Freddy mengatakan, banyak problem yang terjadi tatkala Pilgub dilakukan secara terbuka one man-one vote, dan tentunya menelan anggaran yang sangat besar dan berpotensi menjadi dalang perilaku koruptif. Pendapatnya ini salah satu poin yang dihasilkan dalam FGD tersebut.
“Penyelenggaraan sistem demokrasi liberal sangat mahal yang membawa implikasi pada hilangnya keteladanan karena para peserta harus mengeluarkan dana yang sangat besar yang setelahnya mengarah pada tindakan koruptif dan tindakan lain yang tidak terpuji,” kata Freddy, Jumat 13 Desember 2024.
Menurut Freddy, gubernur merupakan kepanjangan tangan dari pada pemerintah pusat, untuk melakukan pengawasan dan pembinaan pemerintah kabupaten/kota.
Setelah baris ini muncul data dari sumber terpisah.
-- ==== Sys2Proof/Machine/ObsOps.lean ====
section
/-! DEFINITION. Captures, replays and telemetry streams (spec/20_observability.md R465, R466, R470, R471). -/
namespace Sys2Proof.Machine

/-! ## Captures (R470) -/

/-- What completes CAPTURE at intake. -/
def capIntake (c : Cmd) (s : State) : Option Rsp :=
  match idRefused c 1 actLimit c.target s with
  | some r => some r
  | none =>
    if carg c 0x18 8 % 4096 ≠ 0 || !within 16 34 (carg c 0x20 1) || 3 < carg c 0x21 1 || carg c 0x22 6 ≠ 0 || 2 ^ 48 ≤ carg c 0x28 8
        || 2 ^ 48 ≤ carg c 0x30 8 || !czero c 0x38 then some (rspErr stBadArg)
    else if (tfind s.ctl.acts c.target).isNone then some (rspErr stBadState)
    else if (tfind s.obs.caps (fnNum c.fn)).isSome then some (rspErr stBusy)
    else none

def capPut (fn : Fn) (x : Cap) (s : State) : State := { s with obs := { s.obs with caps := tset s.obs.caps (fnNum fn) x } }

/-- A capture taken; it begins at a boundary. -/
def capBegin (c : Cmd) (s : State) : State :=
  capPut c.fn ⟨c.tag, c.target, carg c 0x21 1, carg c 0x18 8, carg c 0x20 1, carg c 0x28 8, carg c 0x30 8, false, false, none, [], 0⟩ s

/-- A capture ended. -/
def capEnd (fn : Fn) (tag : Nat) (st : LopSt) (status reason : Nat) (s : State) : State :=
  lopEnd fn tag st status reason 0 false 0 0 { s with obs := { s.obs with caps := terase s.obs.caps (fnNum fn) } }

/-- Bytes written into the host's byte ring at its tail, wrapping at its size (log entry 37). -/
def capRing (a size tail : Nat) (l : List Byte) (s : State) : State :=
  let n := size - tail % size
  hostWrite (a + tail % size) (l.take n) (hostWrite a (l.drop n) s)

/-- The records of the closed block written, with its BLOCK_END, where they fit between tail and head; else OVERRUN. While the link is down
they wait (R72). -/
def capWrite (fn : Fn) (b : Nat) (x : Cap) (s : State) : State :=
  let l := x.buf ++ if x.on then capBytes ⟨9, 0, b, 0, 0, 0, 0, []⟩ else []
  let size := 2 ^ x.log2
  let tail := fget (R.OBS_CAP_TAIL_tail fn) s
  let used := (tail + 2 ^ 35 - fget (R.OBS_CAP_HEAD_head fn) s) % 2 ^ 35
  let n := x.count + b2n x.on
  if size < used + l.length || (s.mem.linkUp && !hostOk x.addr size s) then capEnd fn x.tag .failed stFailed 2 s
  else if !s.mem.linkUp then capPut fn { x with buf := l, count := n } s
  else
    let s := cadd 0x840128 n (capRing x.addr size tail l s)
    capPut fn { x with
      buf := []
      count := 0 } (fset (R.OBS_CAP_TAIL_tail fn) ((tail + l.length) % 2 ^ 35) s)

/-- A capture that records no more: it ends once what it recorded is written. -/
def capClose (fn : Fn) (x : Cap) (st : LopSt) (status : Nat) (s : State) : State :=
  if x.buf.isEmpty then capEnd fn x.tag st status 0 s else capPut fn { x with on := false } s

/-- The HEADER record of a capture: identity, generations, Act and Ring (R470; log entry 38). -/
def capHeader (b : Nat) (x : Cap) (s : State) : List Byte :=
  let d := ((List.range 12).map fun n => leBytes 4 (fget (R.FRM_DIGEST_digest n) s)).flatten
  let g := ((List.range 17).map fun k => leBytes 4 (generation k s)).flatten
  let r := ((tfind s.ctl.acts x.act).map (·.ring)).getD 0
  capBytes ⟨8, 0, b, 0, 0, 0, 0, d ++ g ++ leBytes 2 x.act ++ leBytes 1 r⟩
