-- ==== Sys2Proof/Machine/Dispatch.lean ====
section
/-! DEFINITION. The meaning of every command: one arm per constructor of Instr. -/
namespace Sys2Proof.Machine
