-- ==== Sys2Proof/Machine/Parts.lean ====
section
/-! DEFINITION. The parts of State, what it means that a command or an operation changes no other part than those named (the terms in which
frames are stated), and the invariant of the machine. -/
namespace Sys2Proof.Machine

/-- The parts of State, one for each of its fields. -/
inductive Part
  | clk | mem | regs | cnt | cntSh | hif | frm | ctl | key | aud | egr | src | fwd | vid | flt | obs | crsl | ddr | ldg | dma | pwr | cas | shown | out | free | pending
  deriving DecidableEq, Repr

/-- Two states hold the same part. -/
def Part.same (p : Part) (s t : State) : Prop :=
  match p with
  | .clk => t.clk = s.clk
  | .mem => t.mem = s.mem
  | .regs => t.regs = s.regs
  | .cnt => t.cnt = s.cnt
  | .cntSh => t.cntSh = s.cntSh
  | .hif => t.hif = s.hif
  | .frm => t.frm = s.frm
  | .ctl => t.ctl = s.ctl
  | .key => t.key = s.key
  | .aud => t.aud = s.aud
  | .egr => t.egr = s.egr
  | .src => t.src = s.src
  | .fwd => t.fwd = s.fwd
  | .vid => t.vid = s.vid
  | .flt => t.flt = s.flt
  | .obs => t.obs = s.obs
  | .crsl => t.crsl = s.crsl
  | .ddr => t.ddr = s.ddr
  | .ldg => t.ldg = s.ldg
  | .dma => t.dma = s.dma
  | .pwr => t.pwr = s.pwr
  | .cas => t.cas = s.cas
  | .shown => t.shown = s.shown
  | .out => t.out = s.out
  | .free => t.free = s.free
  | .pending => t.pending = s.pending

/-- From `s` to `t` no part changes but those of `ps`. -/
structure Changes (ps : List Part) (s t : State) : Prop where
  same : ∀ p, p ∉ ps → p.same s t

/-- The outcome is a next state, and no part changes but those of `ps`. -/
def Answers (ps : List Part) (s : State) (o : Host.Outcome State Fault Refusal) : Prop := ∃ t, o = .next t ∧ Changes ps s t

/-! ## The invariant -/

/-- The memories in canonical form. -/
def memOk (m : Mem) : Prop :=
  Memory.wf m.host = true ∧ Memory.wf m.dram = true ∧ Memory.wf m.ledger = true ∧ Memory.wf m.spi = true

/-- Register keys strictly rising: a register field has one value. -/
def regsOk (t : Tbl Nat) : Prop := tsorted t = true

/-- A counter has one value, below 2^64: counters are 64 bits wide (R460). -/
def cntOk (t : Tbl Nat) : Prop := tsorted t = true ∧ ∀ p ∈ t, p.2 < 2 ^ 64

/-- The block stamp is 48 bits (R7), the offset names one of a block's 24 samples (R8), the latches of R101 are as wide as their registers. -/
def clkOk (c : Clk) : Prop := c.stamp < 2 ^ 48 ∧ c.offset < 24 ∧ c.heldNs < 2 ^ 30 ∧ c.latchSec < 2 ^ 48

/-- The invariant: what holds of every state that commands lead to from reset. -/
structure Sound (s : State) : Prop where
  mem : memOk s.mem
  regs : regsOk s.regs
  cnt : cntOk s.cnt
  shadow : cntOk s.cntSh
  clk : clkOk s.clk

end Sys2Proof.Machine
end

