-- ==== Sys2Proof/WellFormed.lean ====
section
/-! DEFINITION. Well-formed commands: every operand within the width that the spec gives it (identifiers spec/01_bays_and_rings.md R22,
command entries spec/03_host_commands.md R76, instruction fields spec/08_tumbler_dsp.md R213 to R216, descriptors spec/09_carousel.md
R234).  A command whose operand is out of range has a meaning all the same: what the spec says of such an identifier. -/
namespace Sys2Proof

/-- A function: the PF or the VF of a Ring (R71). -/
def fnOk (fn : Fn) : Bool :=
  match fn with
  | .pf => true
  | .vf r => decide (r < 16)

/-- A place that a register access names: within the function's BAR0, or in its PCIe configuration space from 2^40 up (R71, R73, R74, R94). -/
def offOk (fn : Fn) (off : Nat) : Bool :=
  let bar := match fn with
    | .pf => 2 ^ 26
    | .vf _ => 2 ^ 20
  decide (off < bar) || (decide (2 ^ 40 ≤ off) && decide (off < 2 ^ 40 + 4096))

/-- A path of an always-on request: an SMBus address has 7 bits (R94). -/
def MbxPath.ok (p : MbxPath) : Bool :=
  match p with
  | .config => true
  | .smbus a => decide (a < 128)

/-- A command entry (R76): its fields within their widths, 40 bytes of arguments, the reserved field and the unused bits 0. -/
def cmdOk (c : Cmd) : Bool :=
  fnOk c.fn && decide (c.flags < 2) && decide (c.tag < 2 ^ 32) && decide (c.effectStamp < 2 ^ 48) && decide (c.target < 2 ^ 32)
    && decide (c.reserved = 0) && decide (c.args.length = 40)

/-- A work-item descriptor (R234). -/
def itemOk (d : ItemDesc) : Bool :=
  decide (d.kernel < 256) && decide (d.subject < 16384) && decide (d.stamp < 2 ^ 48) && decide (d.stage < 3)
    && decide (d.ring < 16) && decide (d.barrier < 2 ^ 17) && decide (d.ordinal < 2 ^ 15)
    && decide (d.ptrs.length = 4) && (d.ptrs.all fun p => decide (p < 2 ^ 32)) && decide (d.bay < 4)

/-- A picture's syntax: its layer within a stream's (R300), the four numbers of each rectangle, partitions in an error that names one. -/
def picOk (p : PicSyn) : Bool :=
  decide (p.sid < 8) && decide (p.tid < 8) && decide (p.vis.length = 4) && (p.seqs.all fun q => decide (q.2.vis.length = 4))
    && p.errors.all fun e => decide (e.rect.length = 4) && decide (e.part < e.parts)

/-- A voltage of the capacitor in millivolts, within the keeper's range (R427). -/
def voltOk (v : Int) : Bool := decide (-3600 ≤ v) && decide (v ≤ 3600)
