/-- R389 to R400, R402: descriptors, fences and channels. -/
def Obligations.DmaEngines : Prop := Claims.DmaDescriptors ∧ Claims.DmaChannels


/-! ## The Carousel (spec/09_carousel.md) -/

namespace Sys2Proof.Claims
open Sys2Proof.Machine

/-- A core takes service items: its Bay is up, it serves, its prefetch slot is empty. -/
def TakesItems (c : Nat) (s : State) : Prop :=
  c < 544 ∧ fget (R.FLT_BAY_STATUS_state (clusterBay (coreCluster c))) s ≠ 1 ∧ fget (R.FLT_BAY_STATUS_state (clusterBay (coreCluster c))) s ≠ 2 ∧
    (coreGet c s).pre = none ∧ coreServes c s = true

/-- An entry of a queue that core `c` may be given: no re-run of an item that it ran before (R238). -/
def MayGive (c : Nat) (e : RqEntry) (s : State) : Prop := ∀ i, itemFind e.h s = some i → ¬ (i.rerun = true ∧ i.ran = some c)

/-- An item that waits for its comparison. -/
def Compares (i : Item) : Prop := ∃ k, i.st = .compare k

end Sys2Proof.Claims

open Sys2Proof Sys2Proof.Machine Sys2Proof.Claims

/-- R238, R240: a prefetch takes, from the core's ready queue, an entry of the highest priority among those it may be given. -/
def Sys2Proof.Claims.Prefetch : Prop :=
  ∀ (c pick : Nat) (s : State), TakesItems c s →
    let q := rqGet (coreCluster c) s
    (∀ j ∈ popChoices c q s, ∃ e, q.q[j]? = some e ∧ MayGive c e s ∧ ∀ e2 ∈ q.q, MayGive c e2 s → e2.prio ≤ e.prio) ∧
    ((∃ e ∈ q.q, MayGive c e s) → popChoices c q s ≠ []) ∧
    (∀ j e i same, (popChoices c q s)[pick % (popChoices c q s).length]? = some j → q.q[j]? = some e → itemFind e.h s = some i →
      i.st = .queued (coreCluster c) →
      let s1 := rqPut (coreCluster c) { q with
        q := q.q.eraseIdx j
        popped := same } (cinc (clCnt (coreCluster c) 0x48) s)
      exec (.corePrefetch c ⟨pick, same⟩) s =
        .next (startPre c (corePut c { coreGet c s with pre := some e.h } (itemPut e.h { i with st := .prefetched c } s1)))) ∧
    (popChoices c q s = [] → ∀ same, exec (.corePrefetch c ⟨pick, same⟩) s = .next s)

/-- R235, R239, R242, R250: handles tried again, deadlines missed, a hung core, a barrier closed. -/
def Sys2Proof.Claims.ItemLife : Prop :=
  ∀ (s : State),
    (∀ w, s.crsl.waits = [w] → handleRoom w.d.bay s = true → w.copyOf = none → exec .itemHandleRetry s =
      .next (itemMake w.d { s with crsl := { s.crsl with waits := [] } })) ∧
    (∀ w h i, s.crsl.waits = [w] → handleRoom w.d.bay s = true → w.copyOf = some h → itemFind h s = some i → w.dbg = none →
      exec .itemHandleRetry s = .next (shadowCopy h w.third i { s with crsl := { s.crsl with waits := [] } })) ∧
    ((∀ w ∈ s.crsl.waits, handleRoom w.d.bay s = false) → exec .itemHandleRetry s = .next s) ∧
    (∀ h i, itemFind h s = some i → (stampAfter s.clk.stamp (itemDue i.d) = true ∨ s.clk.stamp = itemDue i.d ∧ 23 ≤ s.clk.offset) →
      exec (.deadlineMiss h) s = .next (itemMiss h 1 i.rerun s)) ∧
    (∀ c h, (coreGet c s).item = some h → exec (.itemHung c) s =
      .next (hardwareFault c 0 true (raiseUnit EV_ITEM_HUNG (unitCore c) (h + c * 2 ^ 32) (cinc 0x2B0020 s)))) ∧
    (∀ b items, let x := barGet b s
      let bytes := barBytes x
      x.closed = false → x.expected ≠ 0 → x.counted + x.missed = x.expected → ∃ u, exec (.barrierClose b items) s = .next (itemsMake items (debugDrop b u)) ∧
        barGet b u = { x with closed := true } ∧ ∀ a, barPlace b bytes.length s = some a → dramRead a bytes.length u = bytes) ∧
    (∀ b items, (barGet b s).counted + (barGet b s).missed ≠ (barGet b s).expected → exec (.barrierClose b items) s = .next s)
Apalagi gubernur tidak memiliki wilayah otoritas.
“Karena Gubernur selain kepala daerah dan kepanjangan dari pemerintah pusat di daerah, tentu dalam hal pengawasan dan pembinaan pemerintahan Kabupaten/Kota, Gubernur juga tidak memiliki wilayah otoritas, maka Pilgub kembali dipilih DPRD Provinsi dan DPRD Kabupaten/Kota,” ujarnya.
Dari kesimpulan itu, lanjut Freddy, rekomendasi pertama, harus dilakukan kaji ulang terhadap sistem Pemilu yang berlangsung sejak refomasi 1998 sampai sekarang.
“Berdasarkan kajian ini, perlu dilakukan reformasi sistem Pemilu yang sekarang, dan seraya dengan itu, disusun suatu sistem Pemilu yang lebih sesuai dengan nilai-nilai dan spirit budaya bangsa Indonesia dan Pancasila,” pungkasnya.